I'm in the fourth year of the ownership of the (same) Integra and still loving it. By now I either changed all the bits I didn't like or made peace with them (mostly the former).

 

The one thing that was on my list and done nothing about was the brakes. I don't have a problem with the factory brakes in general, but if I need to emergency brake for any reason, I need to use four fingers. Two is enough usually for most instances, but true emergencies need double that. I didn't want to change calipers and discs, that is just silly money, but one option that I have not heard anyone here mention is replacing the brake lines with something better.

 

I came across the Italian Fren Tubo company that makes brake line kits for many bikes, including the Integra. They have 4 grades: steel braided with steel fittings, steel braided with ally fittings, kevlar with ally and carbon fibre with ally. Colours can be chosen within reason. I went for the kevlar set for 128 euros. Ordered other bits from the shop it came from (Carpimoto), so postage was cheap even to here.

 

I ordered and received the kit a few months ago, just waited for the 48k service to be due to install it. With the Integra you need to remove every piece of bodywork except the tail to replace brake lines, so I wanted to tackle that only once when I do the valves (also most of the bodywork needs to be removed). Yesterday was the day. After all the service items were completed, I fitted the four lines. The fit and finish is pretty good, especially the finish. The rear line could have been better angled, I had to use a cable tie to keep it out of the way of a frame reinforcement that could have rubbed the line when the swing arm was moving up and down. The front 3 (2 for front brake and one for the rear) fitted better.

 

When I started to bleed the lines, I thought I had a leak at first, the feel at the brake lever was so different. It was softer funnily enough. I expected the kevlar lines (that do not stretch under pressure like rubber lines do) to make the brakes feel harder. It was the opposite. I went through 4 reservoirs of brake fluid until I was convinced that it is how it meant to feel and there was no air left in the line.

 

Today I went out for a ride. OMG !!!!! What a difference!!! Like a different machine. Two finger emergency braking no longer a problem.

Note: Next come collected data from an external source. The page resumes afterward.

/-- The CMD value WID * 8 + OP selects the instruction of that operation and width (R54). -/
theorem decode_of_toNat {c : CmdByte} {op : Operation} {w : Width} (h : c.toNat = w.code * 8 + op.code)
    (a b : Bus) : decode ⟨c, a, b⟩ = .ok (instrOf op w a b) := by
  have hop := op.code_lt
  have hw := w.code_lt
  have hbit : ¬ reservedField c ≠ 0 := mt (reservedField_ne_zero_iff c).mp (by omega)
  have hopField : operationOfCode (opField c) = some op :=
    operationOfCode_of_toNat (by rw [toNat_opField]; omega)
  have hwidField : widthOfCode (widField c) = some w :=
    widthOfCode_of_toNat (by rw [toNat_widField]; omega)
  simp only [decode, if_neg hbit, hopField, hwidField]

/-- Everything the decoder can do with a command byte, in the order of the tests of R54. The byte alone
decides; the operand patterns only go along. -/
theorem decode_cases (c : CmdByte) :
    (128 ≤ c.toNat ∧ ∀ a b, decode ⟨c, a, b⟩ = .error .reservedBit) ∨
    (c.toNat < 128 ∧ 6 ≤ c.toNat % 8 ∧ ∀ a b, decode ⟨c, a, b⟩ = .error .reservedOperation) ∨
    (c.toNat < 128 ∧ c.toNat % 8 < 6 ∧ 9 ≤ c.toNat / 8 % 16 ∧
      ∀ a b, decode ⟨c, a, b⟩ = .error .reservedWidth) ∨
    (∃ (op : Operation) (w : Width), c.toNat = w.code * 8 + op.code ∧
      ∀ a b, decode ⟨c, a, b⟩ = .ok (instrOf op w a b)) := by
  by_cases hbit : reservedField c ≠ 0
  · exact .inl ⟨(reservedField_ne_zero_iff c).mp hbit, fun a b => if_pos hbit⟩
  have hlow : c.toNat < 128 := Nat.lt_of_not_le (mt (reservedField_ne_zero_iff c).mpr hbit)
  rcases Nat.lt_or_ge (c.toNat % 8) 6 with hop | hop
  · obtain ⟨op, hopCode⟩ := Operation.exists_code hop
    have hopField := operationOfCode_of_toNat ((toNat_opField c).trans hopCode)
    rcases Nat.lt_or_ge (c.toNat / 8 % 16) 9 with hwid | hwid
    · obtain ⟨w, hwidCode⟩ := Width.exists_code hwid
      have hc : c.toNat = w.code * 8 + op.code := by omega
      exact .inr (.inr (.inr ⟨op, w, hc, decode_of_toNat hc⟩))
    · have hwidField := widthOfCode_reserved (widField c) (hwid.trans_eq (toNat_widField c).symm)
      exact .inr (.inr (.inl ⟨hlow, hop, hwid, fun a b => by
        simp only [decode, if_neg hbit, hopField, hwidField]⟩))
  · have hopField := operationOfCode_reserved (opField c) (hop.trans_eq (toNat_opField c).symm)
    exact .inr (.inl ⟨hlow, hop, fun a b => by simp only [decode, if_neg hbit, hopField]⟩)

/-- A command byte either is rejected on all buses or selects one instruction on all buses (R54). -/
theorem decode_rejects_or_selects (c : CmdByte) :
    (∃ e, ∀ a b, decode ⟨c, a, b⟩ = .error e) ∨
    (∃ (op : Operation) (w : Width), c.toNat = w.code * 8 + op.code ∧
      ∀ a b, decode ⟨c, a, b⟩ = .ok (instrOf op w a b)) := by
  obtain ⟨-, h⟩ | ⟨-, -, h⟩ | ⟨-, -, -, h⟩ | h := decode_cases c
  · exact .inl ⟨_, h⟩
  · exact .inl ⟨_, h⟩
  · exact .inl ⟨_, h⟩
  · exact .inr h

/-- The request of each cell of R64; NOT is assembled with 0 in B (R65). -/
theorem encode_instrOf (op : Operation) (w : Width) (a b : Bus) :
    encode (instrOf op w a b) =
      ⟨BitVec.ofNat 8 (w.code * 8 + op.code), a, if op = .bnot then 0 else b⟩ := by
  cases op <;> cases w <;> rfl

theorem decode_encode (i : Instr) : decode (encode i) = .ok i := by
  rw [encode, decode_of_toNat i.toNat_cmd, instrOf_operation_width]

theorem instrOf_bnot (w : Width) (a b b' : Bus) : instrOf .bnot w a b = instrOf .bnot w a b' := by
  cases w <;> rfl

/-! ## The image of a request (log entry 7) -/

theorem Request.ofImage_image (q : Request) : Request.ofImage q.image = q := by
  have hcmd : q.image.extractLsb' 0 8 = q.cmd := by
    rw [Request.image, BitVec.extractLsb'_append_eq_of_add_le (by decide),
      BitVec.extractLsb'_append_eq_right]
  have ha : q.image.extractLsb' 8 64 = q.a := by
    rw [Request.image, BitVec.extractLsb'_append_eq_of_add_le (by decide),
      BitVec.extractLsb'_append_eq_left]
  have hb : q.image.extractLsb' 72 64 = q.b := BitVec.extractLsb'_append_eq_left
  rw [Request.ofImage, hcmd, ha, hb]

end Sys2Proof
end

section
/-! What the decoder and the encoder say of each other, of the assembler and of serving a request. -/

namespace Sys2Proof.Machine

/-- Settles O1: the image keeps the three fields of the request, and the request decodes back. -/
theorem encodedImageDecodesBack : Obligations.EncodedImageDecodesBack := by
  intro i
  rw [decodeImage, encodeImage, Request.ofImage_image, decode_encode]

/-- Settles O2: a byte that decodes is the CMD value of its operation and width, which is what the
encoder writes; its B is 0 exactly at the operation code of NOT. -/
theorem decodedRequestEncodesBack : Obligations.DecodedRequestEncodesBack := by
  rintro ⟨c, a, b⟩ i h
  obtain ⟨e, hd⟩ | ⟨op, w, hc, hd⟩ := decode_rejects_or_selects c
  · cases h.symm.trans (hd a b)
  cases h.symm.trans (hd a b)
  have hop := op.code_lt
  have hnot : c.toNat % 8 = 3 ↔ op = .bnot := by
    rw [← op.code_eq_three_iff, hc]
    omega
  rw [encode_instrOf, ← hc, BitVec.ofNat_toNat]
  simp [hnot]
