/-- HBM_LANE_REPAIR. -/
def execHbmLaneRepair (d : Die) (m : Mc) (pc : Fin 32) (lane : Nat) (s : State) :
    Host.Outcome State Fault Refusal :=
  .next (if s.mcUp d m then hbmLaneRepair d m pc lane s else s)

/-- PC_RETRAIN: one pseudo-channel of a stack retrains at a time; its requests wait (R297). -/
def pcRetrain (d : Die) (m : Mc) (pc : Fin 32) (s : State) : State :=
  s.modReg .mcStatus d.val m.val 0 (fun v => setFld (setFld v 5 5 1) 4 0 pc.val)

/-- Whether a pseudo-channel is due for training: 500 ms after its last one, or with the stack's temperature changed by
4 °C since then, where both temperatures have been reported (R297). -/
def State.retrainDue (s : State) (d : Die) (m : Mc) (pc : Fin 32) : Bool :=
  let (t, temp) := SMap.getD (s.mc d m).trained pc.val (0, none)
  decide (t + 500000000 ≤ s.now) ||
    (match temp, (s.mc d m).temp with
     | some a, some b => decide (32 ≤ b - a) || decide (32 ≤ a - b)
     | _, _ => false)

/-- PC_RETRAIN. -/
def execPcRetrain (d : Die) (m : Mc) (pc : Fin 32) (s : State) : Host.Outcome State Fault Refusal :=
  .next (if s.mcUp d m && decide (s.regFld .mcStatus d.val m.val 0 5 5 = 0) && s.retrainDue d m pc then pcRetrain d m pc s else s)

/-- PC_RETRAIN_DONE: the retrain ends and counts in MC_RETRAIN (R297, R315). -/
def pcRetrainDone (d : Die) (m : Mc) (s : State) : State :=
  let pc := s.regFld .mcStatus d.val m.val 0 4 0
  let s := s.modMc d m (fun x => { x with trained := SMap.put x.trained pc (s.now, x.temp) })
  (s.modReg .mcStatus d.val m.val 0 (fun v => setFld (setFld v 5 5 0) 4 0 0)).bump .mcRetrain d.val m.val 1

/-- PC_RETRAIN_DONE. -/
def execPcRetrainDone (d : Die) (m : Mc) (s : State) : Host.Outcome State Fault Refusal :=
  .next (if s.regFld .mcStatus d.val m.val 0 5 5 = 1 then pcRetrainDone d m s else s)

end Sys2Proof.Machine
end

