/-- FP32 log: exact ln x rounded once; log(±0) takes the negative largest finite value with SAT,
a negative input is invalid (R85). -/
def vLog (a : Src) : Res :=
  lift1 (fun x f =>
    if x.m = 0 then resMax true f
    else if x.neg then resNan f
    else
      -- x = z 2^k with 2/3 ≤ z < 4/3, z = num/den
      let l := Nat.log2 x.m
      let up := decide (4 * 2 ^ l ≤ 3 * x.m)
      let num := x.m
      let den := if up then 2 ^ (l + 1) else 2 ^ l
      let k : Int := x.e + l + (if up then 1 else 0)
      let neg := decide (num < den)
      let (tl, th) := atanhB (if neg then den - num else num - den) (num + den)
      let (ll, lh) := atanhB 1 3
      -- ln x = 2 k atanh(1/3) + 2 atanh((z − 1)/(z + 1)) in units of 2^-tPrec
      let zl : Int := if neg then -(2 * th : Int) else 2 * tl
      let zh : Int := if neg then -(2 * tl : Int) else 2 * th
      let lo := zl + (if 0 ≤ k then 2 * k * ll else 2 * k * lh)
      let hi := zh + (if 0 ≤ k then 2 * k * lh else 2 * k * ll)
      if num = den ∧ k = 0 then (0, f)
      else
        let (c, g) := pinned (decide (hi ≤ 0)) (lo.natAbs, 1, -(tPrec : Int))
          (hi.natAbs, 1, -(tPrec : Int)) x.m
        (c, f.or g)) a

/-! ### Composite functions, R86 Table 7 -/

/-- A step inside a composite function: an overflow takes the largest finite value, no flag. -/
def inner (r : Res) : Src := .code r.1

def f1 : Src := .code 0x3F800000
def f2 : Src := .code 0x40000000
def fHalf : Src := .code 0x3F000000
def fMinus2 : Src := .code 0xC0000000

/-- −x. -/
def srcNeg : Src → Src
  | .code c => .code (if c < 2 ^ 31 then c + 2 ^ 31 else c - 2 ^ 31)
  | .exact x => .exact x.negate

/-- The FP32 value nearest a decimal num/den. -/
def constF (num den : Nat) : Src := .code (fFP32.round false num den 0).1

/-- A composite function: its final result sets the flags; an infinite input is replaced at the
start and sets SAT; a NaN input gives NaN. -/
def composite (g : Src → Res) (a : Src) : Res :=
  match a.val with
  | (none, f) => resNan f
  | (some x, f) =>
    let start : Src := match a with
      | .code c => if f.sat then .code (fFP32.signed x.neg fFP32.maxCode) else .code c
      | .exact y => .exact y
    let (c, h) := g start
    (c, f.or h)

def sigmoidSteps (x : Src) : Res :=
  let e := inner (vExp (srcNeg x))
  let d := inner (vAdd f1 e)
  vRecip d

def siluSteps (x : Src) : Res := vMul x (inner (sigmoidSteps x))

def tanhSteps (x : Src) : Res :=
  let e := inner (vExp (inner (vMul f2 x)))
  let d := inner (vAdd e f1)
  let q := inner (vRecip d)
  vFma fMinus2 q f1

def geluSteps (x : Src) : Res :=
  let u := inner (vMul x x)
  let u := inner (vMul u x)
  let v := inner (vFma (constF 44715 1000000) u x)
  let t := inner (tanhSteps (inner (vMul (constF 797884561 1000000000) v)))
  let r := inner (vMul fHalf x)
  vFma r t r

def softplusSteps (x : Src) : Res :=
  let e := inner (vExp x)
  let d := inner (vAdd e f1)
  vLog d

/-- relu: x when x > 0, +0 otherwise including −0; NaN gives NaN (R112 Table 10). -/
def vRelu (a : Src) : Res := lift1 (fun x f => if x.neg || x.m == 0 then (0, f) else res32 x f) a

/-- The element-wise step of a code, R112 Table 10. -/
def ewStep (ew : Nat) (a : Src) : Res :=
  match ew with
  | 0x01 => vRelu a
  | 0x02 => composite geluSteps a
  | 0x03 => composite siluSteps a
  | 0x04 => composite sigmoidSteps a
  | 0x05 => composite tanhSteps a
  | 0x06 => composite softplusSteps a
  | _ => vKeep a

/-! ### Reductions, R55 and R87 -/

/-- Values of sources with their flags, none when any is NaN. -/
def srcVals (l : List Src) : Option (List Num) × Fl :=
  l.foldr (fun a acc =>
    match a.val, acc with
    | (some x, f), (some xs, g) => (some (x :: xs), f.or g)
    | (_, f), (_, g) => (none, f.or g)) (some [], flNone)

/-- Exact sum rounded once. -/
def redSum (l : List Src) : Res :=
  match srcVals l with
  | (some xs, f) => res32 (Num.sum xs) f
  | (none, f) => resNan f

/-- Exact sum of exact squares rounded once. -/
def redSumSq (l : List Src) : Res :=
  match srcVals l with
  | (some xs, f) => res32 (Num.sum (xs.map (fun x => x.mul x))) f
  | (none, f) => resNan f

/-- Largest value, +0 above −0. -/
def redMax (l : List Src) : Res :=
  match srcVals l with
  | (some (x :: xs), f) => res32 (xs.foldl (fun a b => if a.ltz b then b else a) x) f
  | (some [], f) => (0, f)
  | (none, f) => resNan f

/-- Smallest value, −0 below +0. -/
def redMin (l : List Src) : Res :=
  match srcVals l with
  | (some (x :: xs), f) => res32 (xs.foldl (fun a b => if b.ltz a then b else a) x) f
  | (some [], f) => (0, f)
  | (none, f) => resNan f

/-! ### Accumulation, R38 to R45 -/

/-- Consecutive chunks of `g` elements, the last one short. `fuel` bounds their number. -/
def chunksOf {α : Type} (g : Nat) : Nat → List α → List (List α)
  | 0, _ => []
  | _ + 1, [] => []
  | fuel + 1, x :: xs => (x :: xs).take g :: chunksOf g fuel ((x :: xs).drop g)

/-- Groups or runs of a list, R38. -/
def groupsOf {α : Type} (g : Nat) (l : List α) : List (List α) := chunksOf (max g 1) l.length l

/-- An accumulator element: an FP32 code; NaN stays NaN, an infinite initial value is replaced
with SAT (R36, R49). The flags are those raised. -/
def accStep (a : Res) (s : Num) : Res :=
  match fFP32.operand a.1 with
  | (none, f) => resNan (a.2.or f)
  | (some x, f) =>
    let r := x.add s
    res32 (if r.m = 0 then Num.zero else r) (a.2.or f)

/-- FP8 runs: each run's exact sum is added with one rounding (R40). -/
def fp8Acc (runLen : Nat) (a : Res) (ps : List Num) : Res :=
  (groupsOf runLen ps).foldl (fun acc run => accStep acc (Num.sum run)) a

/-- The alignment of one group: products truncated towards zero to 2^(e_max − 30) (R42). -/
def alignedSum (g : List Num) : Option Num :=
  let nz := g.filter (fun x => decide (x.m ≠ 0))
  match nz with
  | [] => none
  | x :: xs =>
    let eMax := xs.foldl (fun e y => max e (leadExp y.m 1 y.e)) (leadExp x.m 1 x.e)
    let k := eMax - 30
    let t := nz.map (fun y =>
      let q := y.m * p2 (y.e - k) / p2 (k - y.e)
      if y.neg then -(q : Int) else (q : Int))
    some (Num.ofInt (t.foldl (fun a b => a + b) 0) k)

/-- Aligned groups: each group sum is added with one rounding; a group of zero products leaves
the element, except that −0 becomes +0 (R42). -/
def groupAcc (g : Nat) (a : Res) (ps : List Num) : Res :=
  (groupsOf g ps).foldl (fun acc grp =>
    match alignedSum grp with
    | some s => accStep acc s
    | none => accStep acc Num.zero) a

/-- round_ne_32: 32 significant bits, unbounded exponent (R43). -/
def round32sig (x : Num) : Num :=
  if x.m = 0 then Num.zero
  else
    let k := leadExp x.m 1 x.e - 31
    { neg := x.neg, m := roundTo x.m 1 x.e k, e := k }

/-- MX runs over block contributions: R is a float of 32 significant bits, cleared at the start
of each run; the run's value is added with one rounding (R43). -/
def mxAcc (runBlocks : Nat) (a : Res) (bs : List Num) : Res :=
  (groupsOf runBlocks bs).foldl (fun acc run =>
    accStep acc (run.foldl (fun r b => round32sig (r.add b)) Num.zero)) a

/-- Saturates an exact integer to INT32 with SAT (R44). -/
def sat32 (x : Int) : Int × Fl :=
  if x < -(2 ^ 31 : Int) then (-(2 ^ 31 : Int), flSat)
  else if (2 ^ 31 - 1 : Int) < x then ((2 ^ 31 - 1 : Int), flSat) else (x, flNone)

/-- INT8 groups into an INT32 element, saturating after each group (R44). -/
def intAcc (g : Nat) (a : Int × Fl) (ps : List Int) : Int × Fl :=
  (groupsOf g ps).foldl (fun acc grp =>
    let (v, f) := sat32 (acc.1 + grp.foldl (fun a b => a + b) 0)
    (v, acc.2.or f)) a

/-- The BF16 value nearest x, bounded by the largest finite BF16 without a flag (R45). -/
def bf16Near (x : Num) : Num :=
  match fBF16.decode (fBF16.ofNum x).1 with
  | .fin y => y
  | _ => Num.zero

/-- The three terms of one FP32 product, in order (R45). -/
def threePass (x y : Num) : List Num :=
  let hx := bf16Near x
  let lx := bf16Near (x.add hx.negate)
  let hy := bf16Near y
  let ly := bf16Near (y.add hy.negate)
  [hx.mul hy, hx.mul ly, lx.mul hy]

/-- The group size of a GROUP field, R101 Table 1. -/
def groupSize (g : Nat) : Nat := 4 * 2 ^ g

/-- L_run of a RUN field, R39: 4,096 when 0. -/
def runLen (run : Nat) : Nat := if run = 0 then 4096 else run

/-! ### Conversions, R51 to R53, R57 to R60 -/

/-- FP32 to a floating-point format: NaN gives the target's canonical NaN and NAN, an infinity is
replaced with SAT (R51). -/
def convFp (f : FFmt) (c : Nat) : Res :=
  match fFP32.operand c with
  | (none, fl) => (f.nanCode, fl.or flNan)
  | (some x, fl) =>
    let (r, g) := f.ofNum x
    (r, fl.or g)

/-- e_elem of R52 for an MX format. -/
def mxElemExp (fmt : Nat) : Int := if fmt = fmMx4 then 2 else if fmt = fmMx8a then 8 else 15

/-- One MX block from FP32 codes: scale code, element codes and flags (R52). -/
def convMxBlock (fmt : Nat) (cs : List Nat) : Nat × List Nat × Fl :=
  let f := ffmtOf fmt
  let (vals, fl) := srcVals (cs.map Src.code)
  match vals with
  | none => (0xFF, cs.map (fun _ => 0), fl.or flNan)
  | some xs =>
    let nz := xs.filter (fun x => decide (x.m ≠ 0))
    match nz with
    | [] => (0, cs.map (fun _ => 0), fl)
    | y :: ys =>
      let lg := ys.foldl (fun e x => max e (leadExp x.m 1 x.e)) (leadExp y.m 1 y.e)
      let s : Int := max 0 (min 254 (lg - mxElemExp fmt + 127))
      (s.toNat, xs.map (fun x => (f.round x.neg x.m 1 (x.e - (s - 127))).1), fl)

/-- An integer shifted right, rounding to nearest with ties to even. -/
def shiftNe (x : Int) (sh : Nat) : Int :=
  let q := roundDiv x.natAbs (2 ^ sh)
  if x < 0 then -(q : Int) else (q : Int)

/-- INT32 to INT8 with SHIFT (R53). -/
def convInt8 (x : Int) (sh : Nat) : Res :=
  let v := shiftNe x sh
  if v < -128 then (0x80, flSat) else if 127 < v then (0x7F, flSat) else (unsgn 8 v, flNone)

/-- QSCL: FP32 to RI32 at scale exponent E (R58). -/
def qscl (c : Nat) (e : Int) : Res :=
  match fFP32.operand c with
  | (none, _) => (0, flNan)
  | (some x, f) =>
    let q := roundTo x.m 1 (x.e + 31 - e) 0
    let lim := 2 ^ 31 - 1
    let (m, g) := if lim < q then (lim, flSat) else (q, flNone)
    (unsgn 32 (if x.neg then -(m : Int) else (m : Int)), f.or g)

/-- DQSC: RI64 to FP32 at scale exponent E (R60). -/
def dqsc (s : Nat) (e : Int) : Res := res32 (Num.ofInt (sgn 64 s) (e - 31)) flNone

end Sys2Proof.Machine
end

There is a vastly improved feel at any stage of using the brakes. Much easier to modulate braking too. Probably the most significant upgrade the NC can have, in line with suspension and seat replacements.

 

Conclusion: money well spent, highly recommended upgrade. If you do this yourself, allow a comfortable half to full day to do this on an Integra. Don't know what the X and S are like covering up the bits you need to get to.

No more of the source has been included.